Na rowerze, w siodle, pieszo, kajakiem – tak przemierzali polskie Wybrzeże

Koniec wakacji już się zbliża, pozostaną po nich tylko miłe wspomnienia. A tych na pewno nie zabraknie uczestnikom obozów, które zorganizowała Magda i Tomek Lysy, czyli „MTL-Szkolenia sportowe”.

W lipcu młodzież w wieku od 12 do 17 lat wyjechała na w obóz żeglarsko – konny, do miejscowości Lewałd Wielki, w okolicy historycznych Pól Grunwaldzkich. Obok zwiedzania i udziału w inscenizacji Bitwy pod Grunwaldem, uczestnicy obozu zdobywali swoje pierwsze żeglarskie szlify wodach jezior Dąbrowa Mała i Dąbrowa Wielka.

– To nie jedyne, na tym obozie, zajęcia związane z wodą. Grupa odbyła kilkanaście wycieczek kajakowych.
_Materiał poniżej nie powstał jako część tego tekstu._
-- ==== Sys2Proof/Machine/Ops.lean ====
section
/-!
DEFINITION. The named operations over the state: tiles, contexts and their registers, free values, error records, the
address map and the home of an address, and access to the coherent memory.
-/

namespace Sys2Proof
namespace Machine

/-! Tiles and contexts -/

/-- The tile g. -/
def getT (s : State) (t : Nat) : Tile := mget s.tiles Tile.reset t

/-- The state with tile g replaced. -/
def setT (s : State) (t : Nat) (x : Tile) : State := { s with tiles := mset s.tiles t x }

/-- The state with tile g updated. -/
def modT (s : State) (t : Nat) (f : Tile → Tile) : State := setT s t (f (getT s t))

/-- A context number kept in a record, as an index. -/
def cix (c : Nat) : CtxId := Fin.ofNat 8 c

/-- Context c of tile g. -/
def getC (s : State) (t : Nat) (c : CtxId) : Ctx := (getT s t).ctx[c]

/-- The tile with context c replaced. -/
def tileSetC (T : Tile) (c : CtxId) (x : Ctx) : Tile := { T with ctx := T.ctx.set c x }

/-- The state with context c of tile g replaced. -/
def setC (s : State) (t : Nat) (c : CtxId) (x : Ctx) : State := setT s t (tileSetC (getT s t) c x)

/-- The state with context c of tile g updated. -/
def modC (s : State) (t : Nat) (c : CtxId) (f : Ctx → Ctx) : State := setC s t c (f (getC s t c))

/-- Read x[r]: x0 reads zero (R69). -/
def xget (C : Ctx) (r : Reg) : Word := if r = 0 then 0 else C.x[r]

/-- Write x[r]: a write to x0 is discarded (R69, R102). -/
def xset (C : Ctx) (r : Reg) (v : Word) : Ctx := if r = 0 then C else { C with x := C.x.set r v }

/-- Draw one unpredictable 64-bit value (R3). -/
def draw (s : State) : Word × State := (Config.freeValue s.draws, { s with draws := s.draws + 1 })

/-! Clocks -/

/-- Arithmetic-clock cycles per AON tick of 80 ns at a level of R369, gated cycles not counted (R97, R369). -/
def cyclesPerTick (level : Nat) : Nat := ([320, 240, 160, 80, 60, 40, 20, 10] : List Nat).getD level 10

/-- TL_CYCLE.COUNT at AON-tick resolution (R97; assumption 2). -/
def tileCycle (s : State) (t : Nat) : Nat :=
  let T := getT s t
  (if T.tstate = .t0 then T.cycBase + (s.now - T.cycMark) * cyclesPerTick T.level else T.cycBase) % 2 ^ 64

/-- Count n events of a kind of R408: 1 CELLS, 2 GROUPS, 3 LSBYTES, 4 SECTORS, 5 FABRIC. -/
def actAdd (T : Tile) (k n : Nat) : Tile := { T with act := mset T.act k (mget T.act 0 k + n) }

/-- The operating point of a level: 0 4.0, 1 3.0, 2 2.0, 3 1.0 GHz (R369, R408). -/
def levelOp (level : Nat) : Nat := min level 3

/-- Tile control posts the counts since the tile's previous post to the meter, provided some counter is nonzero (R408);
key 0 of `act` holds TL_CYCLE as it was then. -/
def sendPost (s : State) (t : Nat) : State :=
  let T := getT s t
  let cyc := tileCycle s t
  let counts := (cyc - mget T.act 0 0) :: ([1, 2, 3, 4, 5].map (mget T.act 0))
  if counts.all (· == 0) then s
  else
    let s := setT s t { T with act := mset [] 0 cyc, actSeq := (T.actSeq + 1) % 2 ^ 32 }
    { s with fm := { s.fm with transit := s.fm.transit ++
      [{ tile := t, op := levelOp T.level, seq := (T.actSeq + 1) % 2 ^ 32, counts := counts }] } }

/-- A tile whose clock changes: the cycles run so far are kept, and a change of level posts its counts (R97, R363,
R408). -/
def reclock (s : State) (t : Nat) (st : TState) (level duty : Nat) : State :=
  let s := if (getT s t).level = level then s else sendPost s t
  setT s t { getT s t with tstate := st, level := level, duty := duty, cycBase := tileCycle s t, cycMark := s.now }

/-! Dies and error records -/

/-- The compute die d. -/
def getD (s : State) (d : Nat) : CDieSt := mget s.cdies CDieSt.reset d
/-- The state with compute die d replaced. -/
def setD (s : State) (d : Nat) (x : CDieSt) : State := { s with cdies := mset s.cdies d x }
/-- The wake controller of die index i. -/
def getW (s : State) (i : Nat) : WakeSt := mget s.wakes WakeSt.reset i
/-- The state with a wake controller replaced. -/
def setW (s : State) (i : Nat) (x : WakeSt) : State := { s with wakes := mset s.wakes i x }

/-- DETAIL bytes filled to 32 (R429). -/
def detail32 (b : List Byte) : List Byte := (b ++ List.replicate 32 0#8).take 32

/-- Queue an error record on a die (R429, R434): a record that finds the queue full is dropped, LOST counts it, its
DIE_SEQ is consumed and the next record carries OVERFLOW (R435). -/
def postErr (s : State) (die cls code unit addr : Nat) (detail : List Byte) (flags : Nat := 0) (count : Nat := 1) :
    State :=
  let w := getW s die
  if w.errQ.length ≥ 256 then
    setW s die { w with lost := (w.lost + 1) % 2 ^ 16, ovf := true, nextSeq := (w.nextSeq + 1) % 2 ^ 32 }
  else
    let r : ErrRec :=
      { cls := cls, flags := setFld flags 1 1 (b2n w.ovf), die := die, code := code, unit := unit
        dieSeq := w.nextSeq, count := count, addr := addr, detail := detail32 detail }
    setW s die { w with errQ := w.errQ ++ [r], nextSeq := (w.nextSeq + 1) % 2 ^ 32, ovf := false }

/-- A Lodestar answers from step 2 of start-up on, except in the reset hold, while one of them is neither held in reset
nor absent; in ROM it answers firmware updates only (R438, R440, R447, R448). -/
def lsAnswers (s : State) : Bool :=
  s.su.auxGood && decide (s.su.stage ≥ 1) && !s.su.hold && !s.rec_.held.getD s.hx.activeLs true
    && !s.rec_.absent.getD s.hx.activeLs true

/-- The active Lodestar's firmware acts on the module, from step 3 of start-up on. -/
def lsAlive (s : State) : Bool := lsAnswers s && decide (s.su.stage ≥ 3) && s.su.fail != 1

/-- A SCAN session is open: no Chart loads and no launch starts (R397). -/
def scanOpen (s : State) : Bool := s.sec.session.any (fun e => e.level == 3)

/-- The die index of the active Lodestar (R36). -/
def lsDie (s : State) : Nat := 28 + s.hx.activeLs

/-- LS_FENCED.CAUSE of compute die d: 0 none, 1 THERMAL, 2 FATAL, 3 ORPHAN (R444). -/
def fenceCause (s : State) (d : Nat) : Nat := wfld s.lsFenced (2 * d + 1) (2 * d)

/-- The failure domain of compute die d is fenced (R436). -/
def fenced (s : State) (d : Nat) : Bool := fenceCause s d != 0

/-! The Chart in force -/

/-- PERMIT.ENABLES bit i; clear with no Chart in force (R48). -/
def permit (s : State) (i : Nat) : Bool := match s.chart with | some c => c.enables.testBit i | none => false

/-- The module's own ID, set by the Chart (R40). -/
def ownId (s : State) : Nat := match s.chart with | some c => c.moduleId | none => 0

/-- The constellation that holds a tile in TILES (R57). -/
def constOfTile (s : State) (t : Nat) : Option Constel :=
  match s.chart with | some c => c.consts.find? (fun k => k.tiles.testBit t) | none => none

/-- The constellation of a number. -/
def constById (s : State) (id : Nat) : Option Constel :=
  match s.chart with | some c => c.consts.find? (fun k => k.id == id) | none => none

/-- DIES and STRIPE of region r (R49). -/
def interleave (ch : Chart) (r : Nat) : Nat × Nat := ch.interleave.getD r (0, 0)

/-- The shift of a STRIPE code (R50). -/
def stripeShift (st : Nat) : Nat := ([0, 12, 16, 21] : List Nat).getD st 0

/-! Levels (R369, R371, R373) -/

/-- Clock cycles of 16 at a level (R369). -/
def levelDuty (l : Nat) : Nat := ([16, 16, 16, 16, 12, 8, 4, 2] : List Nat).getD l 2

/-- The top level of a constellation (R369). -/
def topLevel (s : State) (k : Constel) : Nat := max k.env.topOp ((s.chart.map (·.env.topOp)).getD 0)

/-- The level at which a tile is to run: its constellation's, level 5 or slower under the forces of its die (R369, R371,
R373). With the ROM defaults none runs faster than 2.0 GHz (R453). -/
def tileLevel (s : State) (t : Nat) : Nat :=
  let l := match constOfTile s t with | some k => mget s.pw.level (topLevel s k) k.id | none => 0
  let w := (getW s (t / 64)).wkState.toNat
  let l := if w.testBit 2 || w.testBit 3 || s.pw.lifting.testBit (t / 64) then max l 5 else l
  if s.su.trimSrc = 2 then max l 2 else l

/-- A wake event reaches a tile: from T1 or T2 it goes to T0 (R365). -/
def wakeTile (s : State) (t : Nat) : State :=
  let T := getT s t
  if T.tstate = .t1 ∨ T.tstate = .t2 then
    modT (reclock s t .t0 (tileLevel s t) (levelDuty (tileLevel s t))) t (fun T => { T with idleMark := s.now })
  else s

/-- A tile takes its level (R363). -/
def relevel (s : State) (t : Nat) : State :=
  let T := getT s t
  let l := tileLevel s t
  if T.level = l ∨ T.tstate = .t3 then s else reclock s t T.tstate l (levelDuty l)

/-! The interleave -/

/-- GiB shares of earlier regions on die d: the stack offset at which region r begins there (R50). -/
def regionBase (ch : Chart) (r d : Nat) : Nat :=
  (List.range r).foldl (fun b j =>
    let m := (interleave ch j).1
    if m.testBit d then b + 0x40000000 / popc 16 m else b) 0

/-- Home die and stack offset of a module address below 1 TiB; none in an unmapped region (R49, R50). -/
def homeOf (s : State) (a : Nat) : Option (Nat × Nat) :=
  match s.chart with
  | none => none
  | some ch =>
    let r := a >>> 30
    let (m, st) := interleave ch r
    let k := popc 16 m
    if st = 0 ∨ k = 0 then none
    else
      let sh := stripeShift st
      let off := a % 0x40000000
      let sn := off >>> sh
      let d := (bitsOf 16 m).getD (sn % k) 0
      some (d, regionBase ch r d + ((sn / k) <<< sh) + off % 2 ^ sh)

/-- The module address of a stack offset: the inverse of R50, none where no region uses the offset. -/
def unhome (s : State) (d off : Nat) : Option Nat :=
  match s.chart with
  | none => none
  | some ch =>
    (List.range 1024).findSome? fun r =>
      let (m, st) := interleave ch r
      let k := popc 16 m
      if st = 0 ∨ k = 0 ∨ m.testBit d = false then none
      else
        let base := regionBase ch r d
        if off < base ∨ off ≥ base + 0x40000000 / k then none
        else
          let sh := stripeShift st
          let rel := off - base
          let idx := ((bitsOf 16 m).findIdx? (· == d)).getD 0
          some ((r <<< 30) + ((((rel >>> sh) * k + idx) <<< sh) + rel % 2 ^ sh))

/-! The module address map (R35) -/

/-- What a 48-bit module address names. -/
inductive Place where
  /-- Module memory: home die and stack offset (R50). -/
  | mem (d off : Nat)
  /-- A tile store window: tile and local-store offset (R37). -/
  | window (t off : Nat)
  /-- A die control space: die index and offset (R36). -/
  | ctrl (i off : Nat)
  /-- A hole or an unmapped region: an address error (R39, R49). -/
  | hole
deriving DecidableEq, Repr

/-- The division of the module address space (R35 to R38). -/
def placeOf (s : State) (a : Nat) : Place :=
  if a < 0x10000000000 then
    match homeOf s a with
    | some (d, o) => .mem d o
    | none => .hole
  else if 0x10000000000 ≤ a ∧ a < 0x10080000000 then
    let g := (a - 0x10000000000) / 0x200000
    let o := (a - 0x10000000000) % 0x200000
    let T := getT s g
    if o < T.lsBytes ∧ T.tstate ≠ .t3 ∧ T.retired = false then .window g o else .hole
  else if 0x20000000000 ≤ a ∧ a < 0x20020000000 then
    .ctrl ((a - 0x20000000000) / 0x1000000) ((a - 0x20000000000) % 0x1000000)
  else .hole

/-- The status of an access to a place by a requester that left its tile: 0 performed, 0x11 FENCED (R39). -/
def placeFenced (s : State) : Place → Bool
  | .mem d _ => fenced s d
  | .window g _ => fenced s (g / 64)
  | _ => false

/-! Coherent memory -/

/-- The 32-byte sectors that n bytes at a touch, by number. -/
def sectorsOf (a n : Nat) : List Nat :=
  if n = 0 then [] else (List.range ((a + n - 1) / 32 + 1 - a / 32)).map (a / 32 + ·)

/-- Some sector touched by n bytes at a is poisoned (R243). -/
def memPoisoned (s : State) (a n : Nat) : Bool := (sectorsOf a n).any (fun k => s.mpoison.contains k)

/-- Write masked bytes within one sector at their point of coherence: a write of the whole sector clears its poison,
a partial one leaves it (R243). -/
def memWriteSector (s : State) (a : Nat) (bs : List (Option Byte)) (poison : Bool := false) : State :=
  let full := bs.length == 32 && a % 32 == 0 && bs.all Option.isSome
  let s := { s with mem := stWriteOpt s.mem a bs }
  if poison then { s with mpoison := sIns s.mpoison (a / 32) }
  else if full then { s with mpoison := sDel s.mpoison (a / 32) } else s

/-- Write a byte list that may cross sectors, sector by sector (R233, R243). -/
def memWrite (s : State) (a : Nat) (bs : List Byte) : State :=
  (List.range (bs.length / 32 + 2)).foldl (fun s i =>
    let lo := if i = 0 then a else (a / 32 + i) * 32
    let hi := min (a + bs.length) ((a / 32 + i + 1) * 32)
    if lo < hi then memWriteSector s lo ((bs.drop (lo - a)).take (hi - lo) |>.map some) else s) s

/-! Tile stores -/

/-- Some word touched by n local-store bytes at o is poisoned or holds an error that the read finds (R218). -/
def lsPoisoned (T : Tile) (o n : Nat) : Bool :=
  n != 0 && ((T.poison ++ T.latent).any (fun w => o / 8 ≤ w && w ≤ (o + n - 1) / 8))

/-- A read of n local-store bytes finds the latent errors among its words: each is marked poisoned and one deferred
record posted for it (R218, R219, R244). -/
def lsRead (s : State) (t o n : Nat) : List Byte × Bool × State :=
  let T := getT s t
  let found := T.latent.filter (fun w => n != 0 && o / 8 ≤ w && w ≤ (o + n - 1) / 8)
  let bytes := stReadN T.store o n
  let bad := lsPoisoned T o n
  let s := found.foldl (fun s w =>
    let s := postErr s (t / 64) 1 0x0103 t (0x10000000000 + t * 0x200000 + 8 * w) []
    modT s t (fun T => { T with poison := sIns T.poison w, latent := sDel T.latent w })) s
  (bytes, bad, s)

/-- Write local-store bytes: a word whose 8 bytes one access writes loses its poison (R218). -/
def lsWriteT (T : Tile) (o : Nat) (bs : List Byte) : Tile :=
  let covered := fun w => o ≤ 8 * w && 8 * w + 8 ≤ o + bs.length
  { T with
    store := stWriteN T.store o bs
    poison := T.poison.filter (fun w => !covered w)
    latent := T.latent.filter (fun w => !covered w) }

/-- Write local-store bytes of tile g. -/
def lsWrite (s : State) (t o : Nat) (bs : List Byte) : State := modT s t (fun T => lsWriteT T o bs)

/-- Write the words that n bytes at o touch poisoned, whole: a word that was not is found by the first read (R219). -/
def lsPoison (s : State) (t o n : Nat) : State :=
  if n = 0 then s
  else modT s t (fun T => { T with
    latent := (List.range ((o + n - 1) / 8 + 1 - o / 8)).foldl (fun p i =>
      if T.poison.contains (o / 8 + i) then p else sIns p (o / 8 + i)) T.latent })

end Machine
end Sys2Proof
end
Zwiedzanie areału jezior oraz wyprawy na okoliczne kąpieliska czy też po prostu wypady na zakupy do oddalonego o 7 km miasteczka, cieszyły się niemałym wzięciem –
opowiada Tomasz Lysy.

W plan obozu wpisane były również zajęcia hippiczne: nauka i doskonalenie jazdy konnej. Jednak największą atrakcją obozu była piesza wyprawa survivalowa, zakończona przejściem nad 15 metrową przepaścią. Obozowicze z pomocą instruktorów sami zbudowali most linowy, o długości około 45m rozciągnięty pomiędzy filarami nieistniejącego mostu kolejowego.
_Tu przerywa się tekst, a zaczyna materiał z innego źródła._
-- ==== Sys2Proof/Machine/FetchFault.lean ====
section
/-!
DEFINITION. Instruction words that no instruction has (R101) and fetches that fail (R75, R39, R243).
-/

namespace Sys2Proof
namespace Machine

/-- ILLEGAL_WORD: the context meets a word that no instruction has and raises ILLEGAL with the word in TL_EINFO (R101,
R108, R119); a word that some instruction has is that instruction's own command. -/
def execIllegalWord (t : TileId) (c : CtxId) (w : BitVec 32) (s : State) : Host.Outcome State Fault Refusal :=
  .next (
    match decodeWord t c w.toNat with
    | some _ => s
    | none => issue s t c [] (fun _ _ => .fault (plainFault 0x00 (w.setWidth 64))))

/-- The response of a fetch of context c at module address a whose check has passed: POISON or FENCED (R39, R243), as the
response to its request brought it or as the copies in the tile hold it, with the state after the read found errors of
the tile store (R218). -/
def fetchResponse (s : State) (t : Nat) (c : CtxId) (a : Nat) : Option Nat × State :=
  let T := getT s t
  match T.ctx[c].fetchBad.filter (fun x => x.1 == a || x.1 == a / 32 * 32) with
  | some (_, code) => (some code, s)
  | none =>
  match placeOf s a with
  | .window g o =>
    if fenced s (g / 64) then (some 0x11, s)
    else
      let r := lsRead s g o 4
      (if r.2.1 then some 0x10 else none, r.2.2)
  | p =>
    match (if T.det then none else cacheLook T.l1i 64 (a / 32)) with
    | some (_, bad) => (if bad then some 0x10 else none, s)
    | none =>
      match cacheLook T.tc (tcSets T) (a / 32) with
      | some (_, bad) => (if bad then some 0x10 else none, s)
      | none => (if placeFenced s p then some 0x11 else none, s)

/-- INSTRUCTION_FETCH_FAULT: the fetch at the context's PC fails its seg0 check, is an address error, or gets a fault
response; TL_EPC holds the instruction, which has not executed, and for a response so does TL_ESRC (R75, R106, R109,
R110, R243). A fetch that succeeds leaves the state unchanged (assumption 3). -/
def execInstructionFetchFault (t : TileId) (c : CtxId) (s : State) : Host.Outcome State Fault Refusal :=
  .next (
    let s1 := settle s t c
    if !canIssue s1 t c then s
    else
      let C := getC s1 t c
      match fetchFault s1 C with
      | some f => raiseFault s1 t c f
      | none =>
        let a := segAddr C 0 C.pc
        match fetchResponse s1 t c a with
        | (none, _) => s
        | (some code, s2) =>
          raiseEntry (modC s2 t c (fun C => { C with fetchBad := none })) t c
            { code := code, kind := 2, info := toW a, seg := 0, access := 0, half := false, epc := C.pc, esrc := C.pc
              target := none, vstart := wfld C.vstart 3 0, path := C.tgpath })

end Machine
end Sys2Proof
end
W sierpniu z kolei młodsze dzieci od 8-go do 13-go roku życia wyjechały do Cetniewa, dzielnicy Władysławowa na obóz rekreacyjno – rowerowy, w czasie którego biły swoje życiowe rekordy. W sumie wraz z Instruktorami pokonały na rowerach dystans 210 km.
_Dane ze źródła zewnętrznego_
-- ==== Sys2Proof/Safety.lean ====
section
/-!
DEFINITION. What the statements take as a sound state of the module: the canonical form of every byte store, and the
invariants of registers that the rules hold to.
-/

namespace Sys2Proof
namespace Machine

/-- Module memory is in its canonical form. -/
abbrev memWf (s : State) : Prop := stWf s.mem = true

/-- Module memory, every tile store and every lane register file is in its canonical form. -/
def State.wf (s : State) : Bool :=
  stWf s.mem && s.tiles.all (fun p => stWf p.2.store && stWf p.2.vr)

/-- The context issues the instruction at its PC: nothing holds it, the fetch passes the check of R75 and the map, and none
of the registers listed waits for a load or a lane-engine result (R69, R82, R105, R109, R129). -/
def ready (s : State) (t : Nat) (c : CtxId) (regs : List Reg) : Bool :=
  canIssue (settle s t c) t c && (fetchFault (settle s t c) (getC (settle s t c) t c)).isNone
    && !(regs.any (regBusy (getT (settle s t c) t) c))

/-- The context as the instruction at its PC reads it. -/
def now (s : State) (t : Nat) (c : CtxId) : Ctx := getC (settle s t c) t c

/-- A fence of the context whose work is still to do holds nothing back: there is none, or its work is done (R171). -/
def fenceClear (s : State) (t : Nat) (c : CtxId) : Bool :=
  (now s t c).fence.all (fun f => fenceDone (getT (settle s t c) t) c f.kind (ownId (settle s t c)))

/-- The state in which the instruction at the context's PC accesses memory: a fence whose work is done has ended (R171). -/
def atMem (s : State) (t : Nat) (c : CtxId) : State := endFence (settle s t c) t c

/-- The context issues the instruction at its PC, and that may access memory (R171). -/
def readyMem (s : State) (t : Nat) (c : CtxId) (regs : List Reg) : Bool := ready s t c regs && fenceClear s t c

/-- The state in which an instruction that changed only its context to C has completed (R88). -/
def done (s : State) (t : Nat) (c : CtxId) (C : Ctx) (target : Option Nat) : Host.Outcome State Fault Refusal :=
  .next (finish (setC (settle s t c) t c C) t c target)

/-- The outcome is a next state with a property. -/
def answers (o : Host.Outcome State Fault Refusal) (p : State → Prop) : Prop := ∃ s', o = .next s' ∧ p s'

/-- Two states agree in everything but their tiles. -/
def sameButTiles (s s' : State) : Prop := s' = { s with tiles := s'.tiles }

/-- Two states agree in everything but context c of tile t. -/
def sameButCtx (s s' : State) (t : Nat) (c : CtxId) : Prop :=
  sameButTiles s s' ∧ (∀ u, u ≠ t → getT s' u = getT s u) ∧ getT s' t = tileSetC (getT s t) c (getC s' t c)

/-- The commands run out of a queue: some number of steps empties it, none stopping. -/
def runsOut : Nat → State → Bool
  | 0, s => s.pending.isEmpty
  | n + 1, s =>
    s.pending.isEmpty || (match step s with
      | .next s' => runsOut n s'
      | _ => false)

end Machine
end Sys2Proof
end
– Na rowerach zwiedziliśmy całe Władysławowo, odwiedziliśmy słynne Chałupy oraz położoną dalej w kierunku Helu, Kuźnicę, a także miejscowość Swarzewo. Odbyła się również piesza wycieczka na Przylądek Rozewie, gdzie zwiedzono najsłynniejszą w Polsce, Latarnię Morską. Tu pragnę dodać, że pogoda nie zawsze nas rozpieszczała –
relacjonuje Tomasz Lysy.

Podczas wycieczek rowerowych i pieszych wędrówek obozowicze często odwiedzali bałtyckie plaże oraz… polskie morze. W trakcie obozu, odbyły się dwie wycieczki kolejowe: do Trójmiasta i na Hel. – Podczas pierwszej wycieczki zwiedziliśmy Gdańsk oraz Sopot, gdzie największe wrażenie wywarło na Dzieciach świeżo przebudowane Molo. Podczas wycieczki na Hel, uczestniczyliśmy w pokazie tzw.”treningu medycznego”, w tamtejszym Fokarium – wspomina organizator wyprawy. Na zakończenie obozu wszyscy uczestnicy udali się w rejs statkiem z portu we Władysławowie.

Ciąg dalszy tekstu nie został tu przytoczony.